News of Note

CRA discusses whether a USco can be subject to Part I tax as a result of Canadian home offices of employees

Regarding whether USco (a US C-Corp and a “qualifying person” for purposes of the Canada-US Treaty) would be considered to be carrying on business in Canada by virtue only of some of its employees being Canadian residents who worked from their homes for two or three days a week and, if so, whether USco would be considered to be earning income through a permanent establishment (PE) in Canada, CRA indicated:

  • Internal support activities such as those of an accountant or an HR professional providing services only to USco would generally not constitute USco carrying on business in Canada.
  • However, where a Canadian resident employee worked from home as part of a team providing consulting services, the Canadian physical location of that individual might inform where the services were performed, with it also being relevant if the clients were resident in Canada.
  • If such a Canadian resident employee acted in a product development role, this might engage s. 253(a), which references “creating or improving, in whole or in part, anything in Canada”.
  • S. 253(b) might also be engaged, which was described as generally including “actively seeking and attempting to obtain customers in Canada, beyond ‘a mere invitation to treat’ or advertisement.”
  • The employee’s home office would not constitute a “fixed place of business” through which the business of USco was partly or wholly carried on under the PE Article assuming that such office was not rented by USco or was otherwise at its disposal.
  • Regarding Art. V(5), “if a contract entered into by a Canadian employee requires approval by the U.S. office to be binding, such contract would not necessarily be viewed as entered into in Canada, provided the approval by the U.S. office is not merely a formality.”

Neal Armstrong. Summaries of 17 May 2023 IFA Roundtable, Q.5 under s. 115(1)(a)(ii), s. 253(a), s. 253(b) and Treaties – Income Tax Conventions – Art. V.
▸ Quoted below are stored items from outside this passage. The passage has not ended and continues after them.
/-- Settles O36: the operands are joinable, so the command answers on `join`, whose slots are known. -/
theorem nodeJoinMakesTheParent : Obligations.NodeJoinMakesTheParent := by
  unfold Obligations.NodeJoinMakesTheParent
  intro s l r nl nr he hnl hnr hvl hvr hne hpl hpr hfree
  have hl : s.valid l = true := (valid_of_slot? hnl).trans hvl
  have hr : s.valid r = true := (valid_of_slot? hnr).trans hvr
  have hnodel := node_of_slot? hnl
  have hnoder := node_of_slot? hnr
  have hjoin : s.Joinable l r := ⟨⟨hl, hnodel ▸ hpl⟩, ⟨hr, hnoder ▸ hpr⟩, hne, hfree⟩
  refine ⟨s.alloc, (s.join l r).2.arena, alloc_lowestFree hfree, ?_⟩
  rw [← join_eq]
  refine ⟨hjoin.exec_nodeJoin he, ?parent, hjoin.slot?_child (.inl rfl) hnl, hjoin.slot?_child (.inr rfl) hnr,
    fun m => slot?_join_other hfree⟩
  case parent =>
    rw [slot?_join_new hfree (ne_alloc_of_valid hfree hl) (ne_alloc_of_valid hfree hr), hnodel, hnoder, add_eq_value]
    rfl

/-- Settles O37: each refusal is the first check of the rule that fails. -/
theorem nodeJoinChecksInOrder : Obligations.NodeJoinChecksInOrder := by
  unfold Obligations.NodeJoinChecksInOrder
  intro s l r he
  refine ⟨exec_nodeJoin_left_invalid he, exec_nodeJoin_right_invalid he, ?equal, ?leftOwned, ?rightOwned, ?full⟩
  case equal =>
    rintro hl rfl
    rw [exec_nodeJoin_valid he hl hl, if_pos rfl]
  case leftOwned =>
    intro hl hr hne hlp
    rw [exec_nodeJoin_valid he hl hr, if_neg hne, if_pos hlp]
  case rightOwned =>
    intro hl hr hne hlp hrp
    rw [exec_nodeJoin_valid he hl hr, if_neg hne, hlp, if_neg Bool.false_ne_true, if_pos hrp]
  case full =>
    intro hl hr hne hlp hrp hfull
    rw [exec_nodeJoin_valid he hl hr, if_neg hne, hlp, hrp, if_neg Bool.false_ne_true, if_neg Bool.false_ne_true,
      if_pos hfull]

/-! ## NODE_READ -/

/-- The selectors above 5 name no field (R245). -/
theorem fieldOf?_eq_none_iff (f : BitVec 8) : fieldOf? f = none ↔ 5 < f.toNat := by
  unfold fieldOf?
  split
  case h_7 => simp only [true_iff]; grind
  all_goals rename_i hf; simp [hf]

/-- A node without children is a leaf (00_scope.md R15). -/
theorem boolValue_isLeaf (nd : Node) :
    boolValue nd.isLeaf = if nd.left = 0xFFFF ∧ nd.right = 0xFFFF then 1 else 0 := by
  simp [boolValue, Node.isLeaf, nullNode]

section
variable {s : State} {f : BitVec 8} {n : NodeIx}

theorem exec_nodeRead_selector (he : s.err = false) (hf : 5 < f.toNat) :
    exec (.nodeRead f n) s = .next (s.raise .eOperand (value f.toNat)) := by
  rw [exec, execNodeRead, unlessHalted_running he, (fieldOf?_eq_none_iff f).2 hf, setWidth_eq_value]

theorem exec_nodeRead_field {fd : NodeField} (he : s.err = false) (hf : fieldOf? f = some fd) :
    exec (.nodeRead f n) s = s.withNode n (.next (s.respond .ok ((s.node n).fieldValue fd))) := by
  rw [exec, execNodeRead, unlessHalted_running he, hf]

theorem exec_nodeRead_invalid (he : s.err = false) (hf : ¬ 5 < f.toNat) (hv : s.valid n = false) :
    exec (.nodeRead f n) s = .next (s.raise .eOperand (value n.toNat)) := by
  obtain ⟨fd, hfd⟩ := Option.ne_none_iff_exists'.1 (mt (fieldOf?_eq_none_iff f).1 hf)
  rw [exec_nodeRead_field he hfd, withNode_invalid hv, setWidth_eq_value]

theorem exec_nodeRead_valid {fd : NodeField} (he : s.err = false) (hf : fieldOf? f = some fd) (hv : s.valid n = true) :
    exec (.nodeRead f n) s = .next (s.respond .ok ((s.node n).fieldValue fd)) := by
  rw [exec_nodeRead_field he hf, withNode_valid hv]

end

/-- Settles O38: the selector, then the node, then each of the six fields. -/
theorem nodeReadAnswersTheField : Obligations.NodeReadAnswersTheField := by
  unfold Obligations.NodeReadAnswersTheField
  intro s f n he
  by_cases hf : 5 < f.toNat
  · rw [if_pos hf, exec_nodeRead_selector he hf]
  rw [if_neg hf]
  by_cases hv : s.valid n = false
  · rw [if_pos hv, exec_nodeRead_invalid he hf hv]
  rw [if_neg hv]
  rw [Bool.not_eq_false] at hv
  have hcases : f = 0 ∨ f = 1 ∨ f = 2 ∨ f = 3 ∨ f = 4 ∨ f = 5 := by bv_omega
  rcases hcases with rfl | rfl | rfl | rfl | rfl | rfl <;> rw [exec_nodeRead_valid he rfl hv, Node.fieldValue]
  · rw [setWidth_eq_value]; rfl
  · rfl
  · rw [setWidth_eq_value]; rfl
  · rw [setWidth_eq_value]; rfl
  · rw [boolValue_isLeaf]; rfl
  · rfl

/-! ## RELEASE -/

/-- Releasing a tree changes only the arena and ROOT, which it clears where it named one of the nodes (R246). -/
theorem freeTree_eq (s : State) (t : NodeTree) :
    s.freeTree t =
      { s with arena := (s.freeTree t).arena, root := if s.root ∈ t.postorder then nullNode else s.root } := by
  unfold State.freeTree
  induction t.postorder generalizing s with
  | nil => rfl
  | cons n ns ih =>
    have hnode := freeNode_eq s n
    have hroot : (s.freeNode n).root = if s.root = n then nullNode else s.root := by rw [hnode]
    rw [List.foldl_cons, ih, hroot, hnode]
    by_cases hn : s.root = n <;> simp [hn]

section
variable {s : State} {n : NodeIx}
CRA indicates that Class 2 licensees under the Barbados Insurance Act receive a “special tax benefit” for purposes of the Treaty-benefit exclusion

Art. XXX(3) of the Canada-Barbados Treaty provides that the provisions of Arts. VI to XXIV of that Treaty do not apply to any person or other entity entitled to any “special tax benefit” in Barbados under indicated statutes including the Insurance Act (Barbados). The Barbados general corporate income tax rates range from 5.5% on the first BBD 1 million down to 1% on amounts in excess of BBD 30 million; whereas under the Insurance Act, the corporate tax rate on all insurance companies with a Class 2 licence (which permits the company to insure third-party risks wherever situated) is 2%.

CRA indicated that the preamble to Art. XXX is broadly worded, making reference to “any special benefit” received by any person or other entity under the Insurance Act or any “substantially similar law.” Given that there is a tax regime in Barbados that is specific to insurance companies, a Class 2 licensee is considered by CRA to receive a special tax benefit for the purposes of Art. XXX(3), so that it would not be entitled to benefits under Arts. VI to XXIV.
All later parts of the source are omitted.